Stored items

Segment Open

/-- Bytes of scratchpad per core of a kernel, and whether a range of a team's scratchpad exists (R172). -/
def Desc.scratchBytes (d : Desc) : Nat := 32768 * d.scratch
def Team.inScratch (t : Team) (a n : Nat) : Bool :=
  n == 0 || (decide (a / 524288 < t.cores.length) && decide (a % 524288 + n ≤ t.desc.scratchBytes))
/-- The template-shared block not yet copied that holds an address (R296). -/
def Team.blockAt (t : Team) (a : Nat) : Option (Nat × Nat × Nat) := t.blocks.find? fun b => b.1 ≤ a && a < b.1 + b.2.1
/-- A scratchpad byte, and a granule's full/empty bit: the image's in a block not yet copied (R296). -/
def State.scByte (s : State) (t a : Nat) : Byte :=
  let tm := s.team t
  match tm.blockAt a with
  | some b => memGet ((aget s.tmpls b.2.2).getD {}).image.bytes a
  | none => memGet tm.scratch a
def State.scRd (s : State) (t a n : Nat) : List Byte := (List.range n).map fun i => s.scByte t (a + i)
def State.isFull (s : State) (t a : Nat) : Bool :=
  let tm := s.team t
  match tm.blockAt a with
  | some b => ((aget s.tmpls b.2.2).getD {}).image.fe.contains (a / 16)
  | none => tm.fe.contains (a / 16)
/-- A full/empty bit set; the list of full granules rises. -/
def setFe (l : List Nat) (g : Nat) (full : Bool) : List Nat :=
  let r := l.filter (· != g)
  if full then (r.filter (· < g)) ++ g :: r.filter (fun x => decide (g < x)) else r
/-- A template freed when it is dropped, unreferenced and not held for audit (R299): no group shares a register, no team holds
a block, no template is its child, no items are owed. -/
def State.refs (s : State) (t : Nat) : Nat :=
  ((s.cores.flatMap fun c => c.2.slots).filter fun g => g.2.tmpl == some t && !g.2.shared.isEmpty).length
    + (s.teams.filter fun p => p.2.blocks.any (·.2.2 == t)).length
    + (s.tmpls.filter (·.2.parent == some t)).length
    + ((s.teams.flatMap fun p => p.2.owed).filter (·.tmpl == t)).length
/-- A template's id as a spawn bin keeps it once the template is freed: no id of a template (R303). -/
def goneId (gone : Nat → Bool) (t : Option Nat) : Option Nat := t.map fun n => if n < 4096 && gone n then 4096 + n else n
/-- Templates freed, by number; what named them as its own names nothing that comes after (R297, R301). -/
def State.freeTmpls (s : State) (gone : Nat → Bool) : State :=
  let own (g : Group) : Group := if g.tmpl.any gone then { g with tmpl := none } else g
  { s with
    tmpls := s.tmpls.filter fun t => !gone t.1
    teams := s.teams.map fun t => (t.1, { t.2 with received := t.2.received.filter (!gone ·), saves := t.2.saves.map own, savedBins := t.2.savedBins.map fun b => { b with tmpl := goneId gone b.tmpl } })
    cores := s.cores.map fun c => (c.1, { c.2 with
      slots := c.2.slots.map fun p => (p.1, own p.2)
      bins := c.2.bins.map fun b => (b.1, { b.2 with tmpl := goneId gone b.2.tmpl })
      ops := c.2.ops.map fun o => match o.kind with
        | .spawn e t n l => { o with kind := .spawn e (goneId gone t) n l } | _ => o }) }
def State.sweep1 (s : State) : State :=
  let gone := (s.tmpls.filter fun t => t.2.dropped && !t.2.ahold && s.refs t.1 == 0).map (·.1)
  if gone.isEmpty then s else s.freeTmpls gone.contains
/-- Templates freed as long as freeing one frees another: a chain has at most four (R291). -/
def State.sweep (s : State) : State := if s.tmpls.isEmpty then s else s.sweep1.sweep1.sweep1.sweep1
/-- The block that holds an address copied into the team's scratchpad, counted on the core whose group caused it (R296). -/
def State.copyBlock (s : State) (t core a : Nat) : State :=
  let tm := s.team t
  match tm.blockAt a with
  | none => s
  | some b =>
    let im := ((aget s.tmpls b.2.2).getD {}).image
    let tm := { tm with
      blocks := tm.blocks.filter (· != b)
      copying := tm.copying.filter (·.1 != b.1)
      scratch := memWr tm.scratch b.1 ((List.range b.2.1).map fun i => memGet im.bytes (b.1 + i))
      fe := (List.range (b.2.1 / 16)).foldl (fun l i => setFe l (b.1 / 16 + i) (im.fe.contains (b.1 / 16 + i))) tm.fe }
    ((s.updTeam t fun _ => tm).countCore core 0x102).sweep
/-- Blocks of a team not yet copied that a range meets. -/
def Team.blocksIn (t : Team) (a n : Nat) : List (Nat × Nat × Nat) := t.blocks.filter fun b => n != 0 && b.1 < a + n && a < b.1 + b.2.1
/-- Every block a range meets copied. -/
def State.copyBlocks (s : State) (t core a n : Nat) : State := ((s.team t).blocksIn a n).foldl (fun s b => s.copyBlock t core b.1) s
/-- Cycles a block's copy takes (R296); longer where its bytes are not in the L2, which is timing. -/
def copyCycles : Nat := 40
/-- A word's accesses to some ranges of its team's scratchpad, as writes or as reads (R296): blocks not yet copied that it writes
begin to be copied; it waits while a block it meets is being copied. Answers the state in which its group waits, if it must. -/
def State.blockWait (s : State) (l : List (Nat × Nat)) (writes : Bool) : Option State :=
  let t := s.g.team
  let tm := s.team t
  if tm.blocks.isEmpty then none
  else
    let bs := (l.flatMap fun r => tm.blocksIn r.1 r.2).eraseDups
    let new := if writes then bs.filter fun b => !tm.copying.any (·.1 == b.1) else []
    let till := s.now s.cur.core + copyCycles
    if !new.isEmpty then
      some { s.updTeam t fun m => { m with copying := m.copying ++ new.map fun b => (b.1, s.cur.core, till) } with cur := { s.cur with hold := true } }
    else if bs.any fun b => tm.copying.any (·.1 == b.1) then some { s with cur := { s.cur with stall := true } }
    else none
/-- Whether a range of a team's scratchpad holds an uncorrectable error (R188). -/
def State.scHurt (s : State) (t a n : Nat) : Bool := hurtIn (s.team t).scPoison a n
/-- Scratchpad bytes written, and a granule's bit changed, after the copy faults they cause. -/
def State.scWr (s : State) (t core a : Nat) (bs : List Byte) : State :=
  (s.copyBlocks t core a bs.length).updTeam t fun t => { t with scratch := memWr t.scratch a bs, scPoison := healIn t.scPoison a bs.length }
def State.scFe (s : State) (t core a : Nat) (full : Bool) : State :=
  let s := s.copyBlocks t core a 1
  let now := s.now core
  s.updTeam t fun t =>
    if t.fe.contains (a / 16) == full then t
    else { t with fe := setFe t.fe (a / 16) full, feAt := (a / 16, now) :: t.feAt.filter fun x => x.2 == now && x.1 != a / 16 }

Segment Closed
Segment Open

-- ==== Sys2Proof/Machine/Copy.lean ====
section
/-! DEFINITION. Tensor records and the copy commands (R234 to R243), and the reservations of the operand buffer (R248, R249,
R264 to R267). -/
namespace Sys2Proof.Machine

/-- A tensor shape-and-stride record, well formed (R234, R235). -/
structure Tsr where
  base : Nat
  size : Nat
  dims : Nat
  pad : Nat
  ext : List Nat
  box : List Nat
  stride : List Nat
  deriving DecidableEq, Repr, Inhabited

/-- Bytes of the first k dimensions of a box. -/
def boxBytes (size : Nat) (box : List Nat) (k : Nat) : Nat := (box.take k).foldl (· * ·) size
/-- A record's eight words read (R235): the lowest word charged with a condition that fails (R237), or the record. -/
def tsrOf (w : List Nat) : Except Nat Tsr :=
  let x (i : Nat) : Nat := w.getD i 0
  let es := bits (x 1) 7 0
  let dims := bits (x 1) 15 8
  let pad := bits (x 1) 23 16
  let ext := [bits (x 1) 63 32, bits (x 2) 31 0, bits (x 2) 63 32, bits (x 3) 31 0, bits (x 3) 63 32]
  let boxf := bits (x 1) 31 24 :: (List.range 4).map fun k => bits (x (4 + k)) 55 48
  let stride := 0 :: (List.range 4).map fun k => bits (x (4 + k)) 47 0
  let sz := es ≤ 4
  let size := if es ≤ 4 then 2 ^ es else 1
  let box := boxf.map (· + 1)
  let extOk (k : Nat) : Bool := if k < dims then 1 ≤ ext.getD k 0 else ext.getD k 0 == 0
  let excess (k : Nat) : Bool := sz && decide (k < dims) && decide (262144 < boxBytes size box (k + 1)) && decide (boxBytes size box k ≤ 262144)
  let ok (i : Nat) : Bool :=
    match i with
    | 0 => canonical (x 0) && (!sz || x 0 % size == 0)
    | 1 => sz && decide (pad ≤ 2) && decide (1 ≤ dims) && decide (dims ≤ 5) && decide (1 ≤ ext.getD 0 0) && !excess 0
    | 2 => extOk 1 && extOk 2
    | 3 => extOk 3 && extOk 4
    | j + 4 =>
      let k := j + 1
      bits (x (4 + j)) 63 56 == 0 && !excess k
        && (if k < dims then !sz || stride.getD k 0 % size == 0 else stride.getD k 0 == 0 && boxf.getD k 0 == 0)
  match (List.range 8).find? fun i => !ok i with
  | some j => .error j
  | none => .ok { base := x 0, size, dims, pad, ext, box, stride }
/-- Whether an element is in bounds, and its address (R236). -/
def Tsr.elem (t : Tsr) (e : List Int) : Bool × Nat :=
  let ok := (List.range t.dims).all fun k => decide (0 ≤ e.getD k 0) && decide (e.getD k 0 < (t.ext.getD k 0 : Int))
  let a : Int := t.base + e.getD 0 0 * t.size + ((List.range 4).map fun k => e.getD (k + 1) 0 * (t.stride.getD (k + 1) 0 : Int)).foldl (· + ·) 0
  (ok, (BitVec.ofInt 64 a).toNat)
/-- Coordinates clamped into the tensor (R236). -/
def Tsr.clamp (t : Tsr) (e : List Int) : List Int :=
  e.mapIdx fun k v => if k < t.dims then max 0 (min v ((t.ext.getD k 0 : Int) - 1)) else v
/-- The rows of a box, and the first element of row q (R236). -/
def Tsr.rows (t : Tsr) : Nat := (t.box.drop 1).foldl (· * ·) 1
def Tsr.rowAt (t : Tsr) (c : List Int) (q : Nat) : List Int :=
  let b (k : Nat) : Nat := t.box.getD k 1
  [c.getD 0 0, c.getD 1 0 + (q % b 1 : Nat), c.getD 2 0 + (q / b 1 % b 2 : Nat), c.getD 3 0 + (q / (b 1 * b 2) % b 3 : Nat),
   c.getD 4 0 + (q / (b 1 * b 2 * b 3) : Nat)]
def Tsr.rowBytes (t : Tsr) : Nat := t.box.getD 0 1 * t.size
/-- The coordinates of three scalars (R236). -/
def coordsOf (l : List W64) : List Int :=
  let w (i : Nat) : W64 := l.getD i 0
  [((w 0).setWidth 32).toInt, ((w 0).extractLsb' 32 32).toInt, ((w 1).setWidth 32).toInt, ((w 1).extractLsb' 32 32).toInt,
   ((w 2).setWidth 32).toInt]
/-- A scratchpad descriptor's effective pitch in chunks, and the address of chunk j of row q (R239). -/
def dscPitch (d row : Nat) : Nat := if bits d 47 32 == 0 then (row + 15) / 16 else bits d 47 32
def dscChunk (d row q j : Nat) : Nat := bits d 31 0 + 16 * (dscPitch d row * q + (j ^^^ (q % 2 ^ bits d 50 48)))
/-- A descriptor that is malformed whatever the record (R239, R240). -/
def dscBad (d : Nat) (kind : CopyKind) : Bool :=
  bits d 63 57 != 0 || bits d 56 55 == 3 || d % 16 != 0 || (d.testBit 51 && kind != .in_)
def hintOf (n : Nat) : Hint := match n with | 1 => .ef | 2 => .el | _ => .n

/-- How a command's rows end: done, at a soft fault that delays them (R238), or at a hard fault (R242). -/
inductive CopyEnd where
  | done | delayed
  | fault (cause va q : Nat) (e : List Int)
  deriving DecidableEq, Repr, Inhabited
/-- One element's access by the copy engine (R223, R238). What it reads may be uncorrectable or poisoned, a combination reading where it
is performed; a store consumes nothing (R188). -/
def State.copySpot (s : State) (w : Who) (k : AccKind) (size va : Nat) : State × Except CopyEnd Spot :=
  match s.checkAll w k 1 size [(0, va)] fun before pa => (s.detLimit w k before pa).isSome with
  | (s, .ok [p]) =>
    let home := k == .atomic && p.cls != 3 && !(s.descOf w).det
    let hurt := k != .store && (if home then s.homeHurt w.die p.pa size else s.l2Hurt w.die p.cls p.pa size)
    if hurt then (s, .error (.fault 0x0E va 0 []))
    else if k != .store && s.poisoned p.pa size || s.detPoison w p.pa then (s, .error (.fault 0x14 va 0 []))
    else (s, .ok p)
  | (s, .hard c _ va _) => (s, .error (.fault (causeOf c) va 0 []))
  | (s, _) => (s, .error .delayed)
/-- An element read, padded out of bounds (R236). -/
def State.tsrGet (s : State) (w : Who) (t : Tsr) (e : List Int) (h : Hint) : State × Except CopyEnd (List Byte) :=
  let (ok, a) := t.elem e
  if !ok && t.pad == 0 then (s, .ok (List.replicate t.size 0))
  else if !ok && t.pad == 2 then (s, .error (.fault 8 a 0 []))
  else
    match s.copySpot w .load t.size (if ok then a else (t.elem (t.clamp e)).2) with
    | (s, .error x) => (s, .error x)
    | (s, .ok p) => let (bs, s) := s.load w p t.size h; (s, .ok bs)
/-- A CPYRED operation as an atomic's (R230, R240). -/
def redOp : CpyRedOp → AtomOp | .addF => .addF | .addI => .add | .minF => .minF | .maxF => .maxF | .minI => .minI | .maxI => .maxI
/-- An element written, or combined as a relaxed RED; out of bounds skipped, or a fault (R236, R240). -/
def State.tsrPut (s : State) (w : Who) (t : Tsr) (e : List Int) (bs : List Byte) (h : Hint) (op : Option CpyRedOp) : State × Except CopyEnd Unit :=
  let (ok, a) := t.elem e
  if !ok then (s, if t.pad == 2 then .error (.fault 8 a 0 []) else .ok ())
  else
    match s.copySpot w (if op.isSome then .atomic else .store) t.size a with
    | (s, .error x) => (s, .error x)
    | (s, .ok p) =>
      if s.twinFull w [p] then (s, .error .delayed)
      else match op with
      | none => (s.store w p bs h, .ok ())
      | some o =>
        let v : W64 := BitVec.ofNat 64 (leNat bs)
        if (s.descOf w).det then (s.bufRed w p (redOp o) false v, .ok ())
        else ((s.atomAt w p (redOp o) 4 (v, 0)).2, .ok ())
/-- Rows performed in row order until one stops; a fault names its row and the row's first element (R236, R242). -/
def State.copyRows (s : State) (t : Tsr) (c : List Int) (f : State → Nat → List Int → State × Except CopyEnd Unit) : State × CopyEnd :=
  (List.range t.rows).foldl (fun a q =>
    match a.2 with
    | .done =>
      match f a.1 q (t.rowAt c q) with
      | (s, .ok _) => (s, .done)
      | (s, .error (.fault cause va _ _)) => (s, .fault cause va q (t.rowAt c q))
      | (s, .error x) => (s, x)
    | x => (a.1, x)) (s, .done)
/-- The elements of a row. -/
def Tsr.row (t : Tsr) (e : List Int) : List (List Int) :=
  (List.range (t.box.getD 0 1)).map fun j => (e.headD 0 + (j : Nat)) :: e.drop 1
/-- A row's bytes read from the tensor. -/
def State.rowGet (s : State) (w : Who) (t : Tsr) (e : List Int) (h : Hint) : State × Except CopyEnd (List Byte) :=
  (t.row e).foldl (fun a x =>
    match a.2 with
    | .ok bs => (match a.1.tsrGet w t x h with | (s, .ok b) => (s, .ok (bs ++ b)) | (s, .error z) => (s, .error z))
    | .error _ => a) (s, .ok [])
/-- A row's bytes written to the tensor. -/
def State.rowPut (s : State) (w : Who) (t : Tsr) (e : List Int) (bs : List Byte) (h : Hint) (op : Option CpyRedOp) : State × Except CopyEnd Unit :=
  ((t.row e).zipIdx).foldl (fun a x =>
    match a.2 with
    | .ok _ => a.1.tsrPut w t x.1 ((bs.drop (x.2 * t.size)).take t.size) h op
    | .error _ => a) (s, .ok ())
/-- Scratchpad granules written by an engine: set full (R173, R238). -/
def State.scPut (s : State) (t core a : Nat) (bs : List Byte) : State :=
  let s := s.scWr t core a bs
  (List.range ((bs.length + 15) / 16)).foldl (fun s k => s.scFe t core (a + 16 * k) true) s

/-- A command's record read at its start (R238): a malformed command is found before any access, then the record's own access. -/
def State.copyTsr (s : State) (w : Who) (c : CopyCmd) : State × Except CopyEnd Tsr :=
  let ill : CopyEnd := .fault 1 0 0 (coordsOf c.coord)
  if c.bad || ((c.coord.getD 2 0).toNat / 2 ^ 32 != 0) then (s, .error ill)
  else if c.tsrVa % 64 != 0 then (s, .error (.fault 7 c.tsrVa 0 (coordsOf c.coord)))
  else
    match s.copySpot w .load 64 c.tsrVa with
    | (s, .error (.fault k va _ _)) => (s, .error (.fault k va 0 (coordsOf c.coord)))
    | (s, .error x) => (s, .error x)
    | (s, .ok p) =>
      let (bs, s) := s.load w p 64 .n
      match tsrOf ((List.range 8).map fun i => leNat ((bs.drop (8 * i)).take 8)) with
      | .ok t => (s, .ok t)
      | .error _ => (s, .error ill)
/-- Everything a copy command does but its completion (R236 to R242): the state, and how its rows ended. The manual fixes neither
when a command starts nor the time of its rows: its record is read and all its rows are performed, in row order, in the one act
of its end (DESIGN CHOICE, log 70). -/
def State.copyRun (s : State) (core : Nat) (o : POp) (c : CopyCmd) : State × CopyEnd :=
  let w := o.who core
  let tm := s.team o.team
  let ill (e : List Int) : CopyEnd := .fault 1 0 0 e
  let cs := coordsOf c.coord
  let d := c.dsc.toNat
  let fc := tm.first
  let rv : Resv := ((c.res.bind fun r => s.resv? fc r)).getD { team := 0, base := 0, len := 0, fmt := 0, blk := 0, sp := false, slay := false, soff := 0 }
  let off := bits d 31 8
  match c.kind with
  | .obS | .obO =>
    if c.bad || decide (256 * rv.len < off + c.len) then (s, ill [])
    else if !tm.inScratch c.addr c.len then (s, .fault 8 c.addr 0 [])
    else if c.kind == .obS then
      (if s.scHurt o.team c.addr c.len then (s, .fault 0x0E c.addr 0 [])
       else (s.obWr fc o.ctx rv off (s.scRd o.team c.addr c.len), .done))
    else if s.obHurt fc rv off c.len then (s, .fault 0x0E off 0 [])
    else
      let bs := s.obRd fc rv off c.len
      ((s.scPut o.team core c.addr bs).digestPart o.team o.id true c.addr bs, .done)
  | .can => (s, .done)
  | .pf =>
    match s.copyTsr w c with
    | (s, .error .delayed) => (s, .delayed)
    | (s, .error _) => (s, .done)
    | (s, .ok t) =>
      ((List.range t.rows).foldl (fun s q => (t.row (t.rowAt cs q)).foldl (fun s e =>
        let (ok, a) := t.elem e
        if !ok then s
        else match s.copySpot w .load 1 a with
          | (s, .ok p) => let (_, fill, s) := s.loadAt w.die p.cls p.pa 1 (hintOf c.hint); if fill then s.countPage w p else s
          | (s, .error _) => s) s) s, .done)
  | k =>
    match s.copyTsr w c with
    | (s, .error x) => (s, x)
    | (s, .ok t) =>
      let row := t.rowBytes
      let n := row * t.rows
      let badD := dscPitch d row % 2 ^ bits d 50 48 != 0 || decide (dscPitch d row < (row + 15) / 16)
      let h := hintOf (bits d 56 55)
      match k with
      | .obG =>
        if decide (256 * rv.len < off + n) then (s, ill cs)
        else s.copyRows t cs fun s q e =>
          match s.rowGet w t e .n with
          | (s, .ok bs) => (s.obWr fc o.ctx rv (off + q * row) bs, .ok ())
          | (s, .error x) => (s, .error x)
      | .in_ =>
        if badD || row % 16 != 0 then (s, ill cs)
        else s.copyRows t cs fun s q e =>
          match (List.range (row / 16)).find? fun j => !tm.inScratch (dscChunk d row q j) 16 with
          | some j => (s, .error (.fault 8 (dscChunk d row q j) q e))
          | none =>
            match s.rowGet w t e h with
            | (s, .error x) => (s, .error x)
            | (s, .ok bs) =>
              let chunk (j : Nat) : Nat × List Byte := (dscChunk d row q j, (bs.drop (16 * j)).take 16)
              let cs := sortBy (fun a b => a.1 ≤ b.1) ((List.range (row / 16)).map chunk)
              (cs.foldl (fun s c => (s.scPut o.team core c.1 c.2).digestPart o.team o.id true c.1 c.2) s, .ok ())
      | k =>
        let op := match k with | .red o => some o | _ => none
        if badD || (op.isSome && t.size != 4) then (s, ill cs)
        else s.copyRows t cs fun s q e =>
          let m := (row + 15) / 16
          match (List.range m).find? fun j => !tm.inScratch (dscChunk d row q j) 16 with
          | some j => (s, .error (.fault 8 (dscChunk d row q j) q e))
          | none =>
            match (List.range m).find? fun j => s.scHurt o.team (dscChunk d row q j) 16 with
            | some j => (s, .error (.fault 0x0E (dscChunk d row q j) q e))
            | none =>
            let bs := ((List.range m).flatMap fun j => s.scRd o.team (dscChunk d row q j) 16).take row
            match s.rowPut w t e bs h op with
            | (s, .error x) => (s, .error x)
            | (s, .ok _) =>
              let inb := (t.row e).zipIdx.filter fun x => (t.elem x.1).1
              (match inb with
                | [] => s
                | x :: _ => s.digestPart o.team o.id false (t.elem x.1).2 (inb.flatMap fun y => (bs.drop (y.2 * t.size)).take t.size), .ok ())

Segment Closed

:: EXERCISE OBJECTIVE ::
Look through the entries above and quote exactly the lines from the line with "exists (R172). -/" to the line with "address (R296). -/", counting both of those lines.

:: ANSWER TO THIS TASK ::
/-- Bytes of scratchpad per core of a kernel, and whether a range of a team's scratchpad exists (R172). -/
def Desc.scratchBytes (d : Desc) : Nat := 32768 * d.scratch
def Team.inScratch (t : Team) (a n : Nat) : Bool :=
  n == 0 || (decide (a / 524288 < t.cores.length) && decide (a % 524288 + n ≤ t.desc.scratchBytes))
/-- The template-shared block not yet copied that holds an address (R296). -/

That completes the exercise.